== Exercise instructions ==
When you reach the line containing "m (past i s))", stop after it; until then, copy each line of the listing exactly, starting with the first.

== Extracted data ==

/-- Whatever the operation of `meaning` leaves when it runs `i` from `s`, before it loads the countdown, has `P`. -/
def Leaves (P : State → Prop) (i : Instr) (s : State) (meaning : Meaning) : Prop :=
  match meaning with
  | .readOnly f => ∀ m, P (f m (past i s))
  | .shift _ => ∀ v c u, written (operandOf i s).operand v (past i s) = some u → P (setZN v (u.setC c))
  | .modify _ => ∀ a v, P (setZN v ((past i s).write a v))
  | .store _ => ∀ a v, P ((past i s).write a v)
  | .implied f => P (f (past i s))
  | .jump f => ∀ a, P (f a (past i s))
  | .branch _ => P (past i s) ∧ ∀ a, P ((past i s).setPC a)

theorem exec_leaves {P : State → Prop} {i : Instr} {s t : State}
    (hCR : ∀ u n, P u → P (u.setCR n)) (hleaves : Leaves P i s (meaningOf i.mnemonic))
    (ht : exec i s = .next t) : P t := by
  cases h : meaningOf i.mnemonic with
  | readOnly f =>
    rw [h] at hleaves
    obtain ⟨m, -, hexec⟩ := exec_of_readOnly h s
    cases hexec.symm.trans ht
    exact hCR _ _ (hleaves m)
  | shift f =>
    rw [h] at hleaves
    obtain ⟨m, u, -, hu, hexec⟩ := exec_of_shift h s
    cases hexec.symm.trans ht
    exact hCR _ _ (hleaves _ _ u hu)
  | modify f =>
    rw [h] at hleaves
    obtain ⟨a, -, hexec⟩ := exec_of_modify h s
    cases hexec.symm.trans ht
    exact hCR _ _ (hleaves a _)
  | store v =>
    rw [h] at hleaves
    obtain ⟨a, -, hexec⟩ := exec_of_store h s
    cases hexec.symm.trans ht
    exact hCR _ _ (hleaves a _)
  | implied f =>
    rw [h] at hleaves
    cases (exec_of_implied h s).symm.trans ht
    exact hCR _ _ hleaves
  | jump f =>
    rw [h] at hleaves
    obtain ⟨a, -, hexec⟩ := exec_of_jump h s
    cases hexec.symm.trans ht
    exact hCR _ _ (hleaves a)
  | branch cond =>
    rw [h] at hleaves
    obtain ⟨hfall, htaken⟩ := hleaves
    obtain ⟨d, -, hexec⟩ := exec_of_branch h s
    cases hexec.symm.trans ht
    split
    · exact hCR _ _ (htaken _)
    · exact hCR _ _ hfall

end Sys2Proof.Proofs
end

section
/-! PROOFS. The register frame (O37), and what no CORE tick changes (O39). -/

namespace Sys2Proof.Proofs

open Sys2Proof Sys2Proof.Machine Sys2Proof.Claim

/-- From `s` to `u` no register changes but those in `names`. -/
def KeepsRegisters (names : List RegisterName) (s u : State) : Prop :=
  (.A ∉ names → u.A = s.A) ∧ (.X ∉ names → u.X = s.X) ∧
  (.Y ∉ names → u.Y = s.Y) ∧ (.SP ∉ names → u.SP = s.SP)

section Past
variable (i : Instr) (s : State)

@[simp] theorem past_A : (past i s).A = s.A := s.advancePC_A _
@[simp] theorem past_X : (past i s).X = s.X := s.advancePC_X _
@[simp] theorem past_Y : (past i s).Y = s.Y := s.advancePC_Y _
@[simp] theorem past_SP : (past i s).SP = s.SP := s.advancePC_SP _

end Past

/-- Only mode ACC resolves to the accumulator (R82). -/
theorem mode_eq_acc_of_operandOf {i : Instr} {s : State} (h : (operandOf i s).operand = .acc) :
    i.mode = .acc := by
  unfold operandOf at h
  unfold Instr.mode
  cases harg : i.arg with
  | acc => rfl
  | _ => rw [harg] at h; cases h

/-- A shift writes A in mode ACC only (R130). -/
theorem leaves_keepsRegisters_of_shift {i : Instr} {f : Byte → Bool → Shifted} (s : State)
    (h : registersWritten i = if i.mode = .acc then [.A] else []) :
    Leaves (KeepsRegisters (registersWritten i) s) i s (.shift f) := by
  intro v c u hu
  obtain ⟨ho, rfl⟩ | ⟨a, -, rfl⟩ := operandWrite_next.mp (written_eq_some.mp hu)
  · simp [KeepsRegisters, h, mode_eq_acc_of_operandOf ho]
  · simp [KeepsRegisters]

/-- Each mnemonic's effect keeps the registers its rule does not list. -/
theorem leaves_keepsRegisters (i : Instr) (s : State) :
    Leaves (KeepsRegisters (registersWritten i) s) i s (meaningOf i.mnemonic) := by
  cases hm : i.mnemonic with
  | asl | lsr | rol | ror =>
    exact leaves_keepsRegisters_of_shift s (by rw [registersWritten, hm])
  | adc | sbc | and | ora | eor =>
    simp [Leaves, meaningOf, KeepsRegisters, registersWritten, hm, adcEffect, sbcEffect, andEffect,
      oraEffect, eorEffect, storeA]
  | lda | ldx | ldy =>
    simp [Leaves, meaningOf, KeepsRegisters, registersWritten, hm, ldaEffect, ldxEffect, ldyEffect]
  | cpa | cpx | cpy | bit =>
    simp [Leaves, meaningOf, KeepsRegisters, cpaEffect, cpxEffect, cpyEffect]
  | jsr | rts | pha | pla =>
    simp [Leaves, meaningOf, KeepsRegisters, registersWritten, hm, jsrEffect, rtsEffect, plaEffect]
  | _ => simp [Leaves, meaningOf, KeepsRegisters, registersWritten, hm]

/-- An instruction that completes has kept the registers its rule does not list. -/
theorem exec_keepsRegisters {i : Instr} {s t : State} (ht : exec i s = .next t) :
    KeepsRegisters (registersWritten i) s t :=
  exec_leaves (fun _ _ h => h) (leaves_keepsRegisters i s) ht

/-- Settles O37: the frame of A, X, Y and SP. -/
theorem registerFrame : Obligations.RegisterFrame := by
  unfold Obligations.RegisterFrame
  intro i s
  obtain ⟨t, ht⟩ := exec_completes i s
  exact ⟨t, ht, exec_keepsRegisters ht⟩

/-- A CORE instruction writes no register but A, and neither I nor D (R12 to R14, R24). -/
theorem writes_of_isCore {i : Instr} (hcore : i.mnemonic.isCore = true) :
    (registersWritten i = [.A] ∨ registersWritten i = []) ∧
      .I ∉ flagsWritten i.mnemonic ∧ .D ∉ flagsWritten i.mnemonic := by
  cases hm : i.mnemonic with
  | asl | lsr | rol | ror =>
    by_cases hacc : i.mode = .acc
    · simp [registersWritten, hm, hacc, flagsWritten]
    · simp [registersWritten, hm, hacc, flagsWritten]
  | adc | sbc | and | ora | cpa | cpx | cpy => simp [registersWritten, hm, flagsWritten]
  | _ => simp [hm, Mnemonic.isCore] at hcore

theorem exec_keeps_of_isCore {i : Instr} {s t : State} (hcore : i.mnemonic.isCore = true)
    (ht : exec i s = .next t) :
    t.X = s.X ∧ t.Y = s.Y ∧ t.SP = s.SP ∧ t.I = s.I ∧ t.D = s.D := by
  obtain ⟨hregisters, hI, hD⟩ := writes_of_isCore hcore
  obtain ⟨-, hX, hY, hSP⟩ := exec_keepsRegisters ht
  have hnot {n : RegisterName} (hn : n ≠ .A) : n ∉ registersWritten i := by
    obtain h | h := hregisters <;> simp [h, hn]
  exact ⟨hX (hnot nofun), hY (hnot nofun), hSP (hnot nofun), exec_keeps_flag (n := .I) ht hI,
    exec_keeps_flag (n := .D) ht hD⟩

/-- Settles O39: a CORE tick counts down or runs an instruction that CORE admits (R12 to R14, R24). -/
theorem coreTicksKeepIndexRegisters : Obligations.CoreTicksKeepIndexRegisters := by
  unfold Obligations.CoreTicksKeepIndexRegisters
  intro s t htick
  obtain ⟨-, i, hdecode, hexec⟩ | ⟨-, rfl⟩ := tick_next.mp htick
  · exact exec_keeps_of_isCore (decodeAt_eq_some hdecode).1 hexec
  · exact ⟨rfl, rfl, rfl, rfl, rfl⟩

end Sys2Proof.Proofs
end

section
/-! PROOFS. Where `PC` goes (O41) and what an instruction costs (O42). -/

namespace Sys2Proof.Proofs

open Sys2Proof Sys2Proof.Machine Sys2Proof.Claim

/-- Only branches and jumps write `PC` in their effect (R16). -/
theorem leaves_past_PC {i : Instr} (hbranch : i.mnemonic.opClass ≠ .branch)
    (hjump : i.mnemonic.opClass ≠ .jump) (s : State) :
    Leaves (fun u => u.PC = (past i s).PC) i s (meaningOf i.mnemonic) := by
  cases hm : i.mnemonic with
  | asl | lsr | rol | ror =>
    intro v c u hu
    obtain ⟨-, rfl⟩ | ⟨a, -, rfl⟩ := operandWrite_next.mp (written_eq_some.mp hu)
    · simp
    · simp
  | bpl | bmi | bvc | bvs | bcc | bcs | bne | beq | jmp | jsr | rts =>
    simp [hm, Mnemonic.opClass] at hbranch hjump
  | adc | sbc | and | ora | eor =>
    simp [Leaves, meaningOf, adcEffect, sbcEffect, andEffect, oraEffect, eorEffect, storeA]
  | cpa | cpx | cpy => simp [Leaves, meaningOf, cpaEffect, cpxEffect, cpyEffect]
  | lda | ldx | ldy => simp [Leaves, meaningOf, ldaEffect, ldxEffect, ldyEffect]
  | pla => simp [Leaves, meaningOf, plaEffect]
  | _ => simp [Leaves, meaningOf]

theorem past_PC (i : Instr) (s : State) : (past i s).PC = BitVec.ofNat 16 (s.PC.toNat + i.size) := by
  rw [past, State.advancePC_PC, BitVec.ofNat_add, BitVec.ofNat_toNat, BitVec.setWidth_eq]

theorem length_encode (i : Instr) : (encode i).length = i.size := by
  rw [encode, List.length_cons, length_bytes, Nat.add_comm]
  rfl

theorem size_cases (i : Instr) : i.size = 1 ∨ i.size = 2 ∨ i.size = 3 := by
  unfold Instr.size
  cases i.mode <;> simp [Mode.operandBytes]

/-- Settles O41: `PC` moves past the bytes of the instruction's encoding (R16, R17, R61). -/
theorem pcMovesPastInstruction : Obligations.PcMovesPastInstruction := by
  unfold Obligations.PcMovesPastInstruction
  refine fun i s => ⟨length_encode i, size_cases i, fun hbranch hjump => ?_⟩
  obtain ⟨t, ht⟩ := exec_completes i s
  have hPC : t.PC = (past i s).PC := exec_leaves (fun _ _ h => h) (leaves_past_PC hbranch hjump s) ht
  exact ⟨t, ht, hPC.trans (past_PC i s)⟩

theorem opClass_eq_branch_iff (m : Mnemonic) :
    m.opClass = .branch ↔ ∃ cond, meaningOf m = .branch cond := by
  cases m <;> simp [Mnemonic.opClass, meaningOf]

/-- Only a branch has a condition and with it extra cycles (R201, R254). -/
theorem extraCycles_eq_zero {i : Instr} (h : i.mnemonic.opClass ≠ .branch) (s : State) :
    extraCycles i s = 0 := by
  have hcondition : branchCondition i.mnemonic s = none := by
    cases hm : i.mnemonic with
    | bpl | bmi | bvc | bvs | bcc | bcs | bne | beq => simp [hm, Mnemonic.opClass] at h
    | _ => rfl
  simp [extraCycles, hcondition]

theorem extraCycles_le_two (i : Instr) (s : State) : extraCycles i s ≤ 2 := by
  have hcrossed := b2n_le_one (operandOf i s).crossed
  unfold extraCycles
  split <;> omega

theorem extraCycles_of_branch {i : Instr} {cond : State → Bool}
    (h : meaningOf i.mnemonic = .branch cond) (s : State) :
    extraCycles i s = if cond (past i s) then 1 + b2n (operandOf i s).crossed else 0 := by
  have hcondition : branchCondition i.mnemonic s = some (cond (past i s)) := by
    cases hm : i.mnemonic with
    | bpl | bmi | bvc | bvs | bcc | bcs | bne | beq => rw [hm] at h; cases h; rfl
    | _ => rw [hm] at h; cases h
  simp [extraCycles, hcondition]

/-- Every instruction loads its cost less the tick it runs in (R142, R144, R201). -/
theorem exec_countdown {i : Instr} {s t : State} (ht : exec i s = .next t) :
    t.CR = costOf i s (extraCycles i s) - 1 := by
  have hextra (h : ∀ cond, meaningOf i.mnemonic ≠ .branch cond) : extraCycles i s = 0 :=
    extraCycles_eq_zero (fun hclass => ((opClass_eq_branch_iff _).mp hclass).elim h) s
  cases h : meaningOf i.mnemonic with
  | readOnly f =>
    obtain ⟨m, -, hexec⟩ := exec_of_readOnly h s
    cases hexec.symm.trans ht
    rw [hextra (by simp [h]), State.setCR_CR]
  | shift f =>
    obtain ⟨m, u, -, -, hexec⟩ := exec_of_shift h s
    cases hexec.symm.trans ht
    rw [hextra (by simp [h]), State.setCR_CR]
  | modify f =>
    obtain ⟨a, -, hexec⟩ := exec_of_modify h s
    cases hexec.symm.trans ht
    rw [hextra (by simp [h]), State.setCR_CR]
  | store v =>
    obtain ⟨a, -, hexec⟩ := exec_of_store h s
    cases hexec.symm.trans ht
    rw [hextra (by simp [h]), State.setCR_CR]
  | implied f =>
    cases (exec_of_implied h s).symm.trans ht
    rw [hextra (by simp [h]), State.setCR_CR]
  | jump f =>
    obtain ⟨a, -, hexec⟩ := exec_of_jump h s
    cases hexec.symm.trans ht
    rw [hextra (by simp [h]), State.setCR_CR]
  | branch cond =>
    obtain ⟨a, -, hexec⟩ := exec_of_branch_target h s
    cases hexec.symm.trans ht
    rw [extraCycles_of_branch h]
    split <;> rw [State.setCR_CR]

/-- A row costs at least two cycles and, with what its class can add, at most seven (R66, R203). -/
theorem baseCycles_bounds_of_mem : ∀ e ∈ instructionSet, 2 ≤ e.baseCycles ∧ e.baseCycles ≤ 7 ∧
    (e.mnemonic.opClass = .readOnly → e.baseCycles ≤ 6) ∧
    (e.mnemonic.opClass = .branch → e.baseCycles ≤ 5) := by
  decide +kernel

theorem baseOf_bounds (i : Instr) : 2 ≤ baseOf i ∧ baseOf i ≤ 7 ∧
    (i.mnemonic.opClass = .readOnly → baseOf i ≤ 6) ∧ (i.mnemonic.opClass = .branch → baseOf i ≤ 5) :=
  baseCycles_bounds_of_mem _ (lookup_eq_some (lookup_opcode i)).1

theorem costOf_bounds (i : Instr) (s : State) :
    2 ≤ costOf i s (extraCycles i s) ∧ costOf i s (extraCycles i s) ≤ 7 := by
  obtain ⟨hlow, hhigh, hreadOnlyBase, hbranchBase⟩ := baseOf_bounds i
  by_cases hreadOnly : i.mnemonic.opClass = .readOnly
  · obtain ⟨f, hf⟩ := (opClass_eq_readOnly_iff _).mp hreadOnly
    have hcross := b2n_le_one ((operandOf i s).crossed && true)
    have hbase := hreadOnlyBase hreadOnly
    rw [extraCycles_eq_zero (by simp [hreadOnly]), costOf_of_readOnly hf, cost]
    omega
  · rw [costOf_of_not_readOnly fun f hf => hreadOnly ((opClass_eq_readOnly_iff _).mpr ⟨f, hf⟩)]
    by_cases hbranch : i.mnemonic.opClass = .branch
    · have hbase := hbranchBase hbranch
      have hextra := extraCycles_le_two i s
      omega
    · rw [extraCycles_eq_zero hbranch]
      omega

/-- Settles O42: the countdown an instruction loads, from its row, the page cross and its extra cycles. -/
theorem instructionCost : Obligations.InstructionCost := by
  unfold Obligations.InstructionCost
  intro i s
  obtain ⟨t, ht⟩ := exec_completes i s
  obtain ⟨hlow, hhigh⟩ := costOf_bounds i s
  have hcountdown : t.CR + 1 = costOf i s (extraCycles i s) := by
    rw [exec_countdown ht]
    omega
  rw [← hcountdown] at hlow hhigh
  refine ⟨t, _, ht, lookup_opcode i, ?_, hlow, hhigh⟩
  rw [hcountdown, costOf, lookup_opcode]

== Response to this exercise ==
/-- Whatever the operation of `meaning` leaves when it runs `i` from `s`, before it loads the countdown, has `P`. -/
def Leaves (P : State → Prop) (i : Instr) (s : State) (meaning : Meaning) : Prop :=
  match meaning with
  | .readOnly f => ∀ m, P (f m (past i s))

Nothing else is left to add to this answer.